At present only 15 urban centres account for 80% of the GDP. There are nearly 100 cities in India and another thousand towns which together can absorb the employment urge of the rural migrant if economic activity is spread widely, decongesting the cities. If social security network and employment is available in more urban centres then those who rushed back from far off places across the country can perhaps find jobs nearer home. Covid-19 has shown that concentration in few cities has enormous hazards. Incentive for job creation and relocation of industries could be a collateral of the present crisis.

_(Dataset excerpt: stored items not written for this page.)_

theorem urgent_iff (j : Job) : j.urgent = true ↔ j.cls = .urgent := by
  unfold Job.urgent; simp

/-- Between the classes of a queue in class order. -/
theorem betweenClasses_split {urgents normals : List Job} (j : Job) (hu : ∀ k ∈ urgents, k.cls = .urgent)
    (hn : ∀ k ∈ normals, k.cls = .normal) :
    betweenClasses j (urgents ++ normals) = urgents ++ j :: normals := by
  unfold betweenClasses
  have h1 : (urgents ++ normals).takeWhile Job.urgent = urgents := by
    rw [List.takeWhile_append_of_pos (fun k hk => (urgent_iff k).mpr (hu k hk))]
    cases normals with
    | nil => simp
    | cons k l => simp [Job.urgent, hn k (by simp)]
  have h2 : (urgents ++ normals).dropWhile Job.urgent = normals := by
    rw [List.dropWhile_append_of_pos (fun k hk => (urgent_iff k).mpr (hu k hk))]
    cases normals with
    | nil => simp
    | cons k l => simp [Job.urgent, hn k (by simp)]
  rw [h1, h2]

/-- A job entered at the tail of its class in a queue in class order (R105). -/
theorem insertTail_split {urgents normals : List Job} (j : Job) (hu : ∀ k ∈ urgents, k.cls = .urgent)
    (hn : ∀ k ∈ normals, k.cls = .normal) :
    insertTail j (urgents ++ normals) =
      if j.cls = .urgent then urgents ++ j :: normals else urgents ++ normals ++ [j] := by
  unfold insertTail; cases e : j.cls <;> simp [betweenClasses_split j hu hn]

/-- A job placed at the head of its class in a queue in class order (R105). -/
theorem insertHead_split {urgents normals : List Job} (j : Job) (hu : ∀ k ∈ urgents, k.cls = .urgent)
    (hn : ∀ k ∈ normals, k.cls = .normal) :
    insertHead j (urgents ++ normals) =
      if j.cls = .urgent then j :: (urgents ++ normals) else urgents ++ j :: normals := by
  unfold insertHead; cases e : j.cls <;> simp [betweenClasses_split j hu hn]

theorem inFlightOn_iff (ix : PortIx) (tag : Tag) (j : Job) :
    j.inFlightOn ix tag = true ↔ ∃ d c, j.mode = .inFlight ix tag d c := by
  unfold Job.inFlightOn; split
  · rename_i p t d c e; simp [e]
  · rename_i h; simp only [Bool.false_eq_true, false_iff]
    rintro ⟨d, c, e⟩; exact h _ _ _ _ e

theorem flyingOn_iff (ix : PortIx) (j : Job) :
    j.flyingOn ix = true ↔ ∃ tag d c, j.mode = .inFlight ix tag d c := by
  unfold Job.flyingOn; split
  · rename_i p t d c e; simp [e]
  · rename_i h; simp only [Bool.false_eq_true, false_iff]
    rintro ⟨t, d, c, e⟩; exact h _ _ _ _ e

theorem uncancelledOn_iff (ix : PortIx) (j : Job) :
    j.uncancelledOn ix = true ↔ ∃ tag d, j.mode = .inFlight ix tag d none := by
  unfold Job.uncancelledOn; split
  · rename_i p t d e; simp [e]
  · rename_i h; simp only [Bool.false_eq_true, false_iff]
    rintro ⟨t, d, e⟩; exact h _ _ _ e

theorem offeredTo_iff (ix : PortIx) (j : Job) :
    j.offeredTo ix = true ↔ ∃ tag, j.mode = .queued (some (ix, tag)) := by
  unfold Job.offeredTo; split
  · rename_i p t e; simp [e]
  · rename_i h; simp only [Bool.false_eq_true, false_iff]
    rintro ⟨t, e⟩; exact h _ _ e

theorem offeredAs_iff (id : Nat) (ix : PortIx) (tag : Tag) (j : Job) :
    j.offeredAs id ix tag = true ↔ j.id = id ∧ j.mode = .queued (some (ix, tag)) := by
  unfold Job.offeredAs; simp

theorem waiting_iff (j : Job) : j.waiting = true ↔ j.mode = .queued none := by
  unfold Job.waiting; simp

theorem find_first {p : Job → Bool} {before after : List Job} {j : Job} {s : State}
    (h : JobAt before j after s) (hj : p j = true) (hb : ∀ k ∈ before, p k = false) :
    s.sched.jobs.find? p = some j := by
  rw [h.1, List.find?_append, List.find?_eq_none.mpr (fun k hk => by simp [hb k hk])]
  simp [hj]

theorem mem_cancelTags (ix : PortIx) (s : State) (t : Tag) :
    (cancelTags ix s).contains t = true ↔ Handover.cancel t ∈ s.sched.handovers[ix] := by
  unfold cancelTags
  simp only [List.contains_iff_mem, List.mem_filterMap]
  constructor
  · rintro ⟨h, hm, e⟩; cases h <;> simp at e; subst e; exact hm
  · intro h; exact ⟨_, h, rfl⟩

theorem dispatchUntaken_iff (ix : PortIx) (s : State) :
    dispatchUntaken ix s = true ↔ ∃ id tag m a, Handover.dispatch id tag m a ∈ s.sched.handovers[ix] := by
  unfold dispatchUntaken
  rw [List.any_eq_true]
  constructor
  · rintro ⟨h, hm, e⟩
    cases h with
    | dispatch id tag m a => exact ⟨id, tag, m, a, hm⟩
    | cancel t => cases e
  · rintro ⟨id, tag, m, a, hm⟩
    exact ⟨_, hm, rfl⟩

The government has indicated that definition of migrant worker is being relooked at and an updated Code on Social Security is on the anvil on the lines of reform suggested by a parliamentary committee headed by Biju Janata Dal leader, Bhatruhari Mahtab. Inadequacies of the present legal framework are being studied and may be remedied. The irony is that a key element of the legislation of 2008, which followed the watered down implementation of the Arjun Sengupta panel’s action plan, is yet to take off. The 2008 law provides for allotment of an Unorganised Worker Identification Number (U-WIN) for the deprived workforce to entitle them to social security benefits. This has been mired in a cesspool—no headway has been made. The collating of data on migrants, an unintentional collateral of the present crisis, may be put to use to put this reform on track.